Opinions on Being: Liverpool definitely run the gamut, but lovers or haters of the show cannot deny the level of unprecedented access it has given to fans.
It's easy to assume that the show was a ploy by John Henry and the heads at Fenway Sports Group to build support for the club in America, but for a club as large and historic as Liverpool it wasn't ever going to have a similar impact in Europe or England.
What Being: Liverpool did for fans in England was give them a never-before-seen look behind the scenes of their beloved club.
Lifelong fans were able to witness every day goings-on at the club, the process of signing new players, training ground routines, dressing room speeches and much more.
One of the most important things the show has done for fans new or old, is to endear Brendan Rodgers to them. It's hard not to like the Northern Irishman's fiery personality.
His passion for the club, its players and tradition are all on display, and it's important for fans to see that in their new manager.
It's wonderful to see how Rodgers treats his players. His expectations are high and he requires professionalism at all times. He's not afraid to lash out at a player when it's needed, but he also has the ability to build them back up.
Rodgers is portrayed as a true players' coach, but he ultimately commands their respect.
Another intriguing aspect is that fans get to see players closer than every before, right in their very own homes.

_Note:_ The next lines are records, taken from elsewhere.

-- ==== Sys2Proof/Machine/Clover.lean ====
section
/-!
DEFINITION. Machine/Clover.lean: the Clover engines' commands: single operations, run control, network access, clocks
(04_clover_engines, 05_clover_instruction_set).
-/
namespace Sys2Proof.Machine

/-! ### Clocks of an engine (R116, R125) -/

def clvClkA (f : Nat) : Nat := fldA f 0x300
def stretchA (f k : Nat) : Nat := fldA f (0x304 + 4 * k)

/-- Column k of field f has edges: the field runs, the column is enabled and not gated off for overspeed, and the PLL output it names
gives edges (R116). -/
def columnRuns (d : Device) (f k : Nat) : Bool :=
  let a := clvClkA f
  d.fieldRuns f && d.bit a (8 * k + 7) && !d.bit a (18 + k)
    && d.pllGives (8 * hn (halfOfField f) + d.fld a (8 * k) 3) (d.fld a (8 * k + 3) 2)

def engineRuns (d : Device) (e : Nat) : Bool := columnRuns d (e / 48) (e / 24 % 2)

/-- The engine's registers and memories can be reached: its domain is On. -/
def engineOn (d : Device) (e : Nat) : Bool := d.domOn (e / 48)

/-! ### Issue (05_ R143 to R147) -/

/-- One engine cycle of engine e with bundle b, as the cascade above stood at the start of the cycle. -/
def engineStep (e : Nat) (b : Bundle) (d : Device) : Device :=
  let site := e % 24
  let up := d.engine (e + 1)
  let r := issueCycle site (site != 23 && up.cascade.isSome) b (d.engine e)
  let d := d.setEngine e r.1
  let d := match r.2.1 with
    | some v => d.setEngine (e + 1) { d.engine (e + 1) with cascade := some v }
    | none => d
  if r.2.2 then d.fault (halfOfField (e / 48)) 0x18 e (d.engine e).pc else d

/-- A bundle that stands at the program counter of a Running engine whose clock has an edge. -/
def issueOp (e : Nat) (b : Bundle) (d : Device) : Device :=
  if (d.engine e).state == .running && engineRuns d e then (engineStep e b d).settle else d

/-- One engine-clock edge: fetch, with its parity check, and issue (04_ R102; 05_ R144). -/
def fetchIssue (e : Nat) (d : Device) : Device :=
  let x := d.engine e
  if !(x.state == .running && engineRuns d e) then d
  else if x.bubble == 0 && x.progBad.contains x.pc then
    let y := toError 3 (countCycle false { x with flags := x.flags ||| (1#10).shiftLeft fParity })
    (d.setEngine e y).fault (halfOfField (e / 48)) 0x18 e x.pc
  else engineStep e (decodeBundle (tabGet zero64 x.prog x.pc).toNat) d

/-- A command's operation slot as a whole bundle. -/
def opBundle (gd : Guard) (o : ClvOp) : Bundle := { g := gd.g, op := some (gd.stage.val, o) }
/-- A reserved operand value makes the slot a no-op (R140). -/
def opOr (gd : Guard) (o : Option ClvOp) : Bundle := { g := gd.g, op := o.map (fun x => (gd.stage.val, x)) }
def macBundle (gd : Guard) (slot1 : Bool) (s : MacSlot) : Bundle :=
  if slot1 then { g := gd.g, stage := gd.stage.val, mac1 := some s } else { g := gd.g, stage := gd.stage.val, mac0 := some s }
def earlyBundle (gd : Guard) (s : MemSlot) : Bundle := { g := gd.g, early := some (gd.stage.val, s) }
def lateBundle (gd : Guard) (s : MemSlot) : Bundle := { g := gd.g, late := some (gd.stage.val, s) }

/-- m of a memory slot's mod bit (R135). -/
def slotMod (pair inc : Bool) : Int := if inc then (if pair then 2 else 1) else 0

def execMul (e : Fin 1536) (gd : Guard) (slot1 : Bool) (ak : Fin 4) (x y : Fin 32) (s : State) : Host.Outcome State Fault Refusal :=
  s.lift (issueOp e.val (macBundle gd slot1 ⟨1, ak.val, x.val, y.val⟩))

def execMac (e : Fin 1536) (gd : Guard) (slot1 : Bool) (ak : Fin 4) (x y : Fin 32) (s : State) : Host.Outcome State Fault Refusal :=
  s.lift (issueOp e.val (macBundle gd slot1 ⟨2, ak.val, x.val, y.val⟩))

def execMacc (e : Fin 1536) (gd : Guard) (slot1 : Bool) (ak : Fin 4) (x y : Fin 32) (s : State) : Host.Outcome State Fault Refusal :=
  s.lift (issueOp e.val (macBundle gd slot1 ⟨3, ak.val, x.val, y.val⟩))

def execMemoryLoad (e : Fin 1536) (gd : Guard) (pair : Bool) (p : Fin 8) (reg : Fin 32) (inc : Bool) (s : State) :
    Host.Outcome State Fault Refusal :=
  s.lift (issueOp e.val (earlyBundle gd (.load pair p.val reg.val (slotMod pair inc))))

def execMemoryStore (e : Fin 1536) (gd : Guard) (pair : Bool) (p : Fin 8) (reg : Fin 32) (inc : Bool) (s : State) :
    Host.Outcome State Fault Refusal :=
  s.lift (issueOp e.val (earlyBundle gd (.store pair p.val reg.val (slotMod pair inc))))

def execStreamRead (e : Fin 1536) (gd : Guard) (s1 : Bool) (reg : Fin 32) (s : State) : Host.Outcome State Fault Refusal :=
  s.lift (issueOp e.val (earlyBundle gd (.sread (b2n s1) reg.val)))

def execStreamWrite (e : Fin 1536) (gd : Guard) (s1 : Bool) (reg : Fin 32) (last : Bool) (s : State) :
    Host.Outcome State Fault Refusal :=
  s.lift (issueOp e.val (earlyBundle gd (.swrite (b2n s1) reg.val last)))

def execNop (e : Fin 1536) (s : State) : Host.Outcome State Fault Refusal := s.lift (issueOp e.val { g := false })

def execCmac (e : Fin 1536) (gd : Guard) (ak : Fin 4) (x y : Fin 32) (mode : Fin 8) (s : State) : Host.Outcome State Fault Refusal :=
  s.lift (issueOp e.val (opOr gd (if mode.val = 7 then none else some (.cmac ak.val x.val y.val mode.val))))

def execExt (e : Fin 1536) (gd : Guard) (dst : Fin 32) (aj am : Fin 4) (sum : Bool) (n : Fin 64) (trunc : Bool) (s : State) :
    Host.Outcome State Fault Refusal :=
  s.lift (issueOp e.val (opOr gd (if n.val ≥ 48 then none else some (.ext dst.val aj.val am.val sum n.val trunc))))

def execExt1 (e : Fin 1536) (gd : Guard) (dst : Fin 32) (ai : Fin 8) (n : Fin 64) (trunc im : Bool) (s : State) :
    Host.Outcome State Fault Refusal :=
  s.lift (issueOp e.val (opOr gd (if n.val ≥ 48 then none else some (.ext1 dst.val ai.val n.val trunc im))))

def execAmov (e : Fin 1536) (gd : Guard) (ak : Fin 4) (x : Fin 32) (n : Fin 64) (s : State) : Host.Outcome State Fault Refusal :=
  s.lift (issueOp e.val (opOr gd (if n.val > 32 then none else some (.amov ak.val x.val n.val))))

def execAclr (e : Fin 1536) (gd : Guard) (mask : BitVec 4) (s : State) : Host.Outcome State Fault Refusal :=
  s.lift (issueOp e.val (opBundle gd (.aclr mask.toNat)))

Seeing Steven Gerrard, Pepe Reina and Lucas Leiva all interacting with their families away from the pitch was refreshing.
So few fans have a perspective on players' lives away from the pitch and the tabloids. Seeing the players interact with their children really adds a likable human quality for new fans and let's old fans see their favorite players in a new light.
That being said, the bits shown on the training grounds and in the dressing rooms before matches have been the subject of a lot of praise or scorn.
Traditionalists and purists will argue that cameras have no business being allowed on the training grounds or in the dressing rooms, that speeches should be between the players and the staff.
For potential new fans and many current ones, seeing those types of interactions have provided entirely new views on the club.
One of the biggest and most obvious things many critics of the show have been keen to point out is that the season started off with a veritable flop, and the club didn't necessarily improve on the pitch because of the show.
You can hardly blame the show for causing Liverpool's lackluster start to the season, and it was never meant to do anything for the players. Its intentions were always aimed at the fans.
The show hasn't cost the club anything, in fact the television deals and revenue generated from potential new fans will probably add to the books considerably.
The show hasn't harmed the club's reputation in any way, to say that is a stretch if there ever was one. It's the 21st century. Nothing is private anymore. If Liverpool wasn't the first, you can rest assured it would have eventually done it, and sooner rather than later.
Clubs will eventually line up to do similar documentaries, and over all, the experiment that has been Being: Liverpool has been a huge success.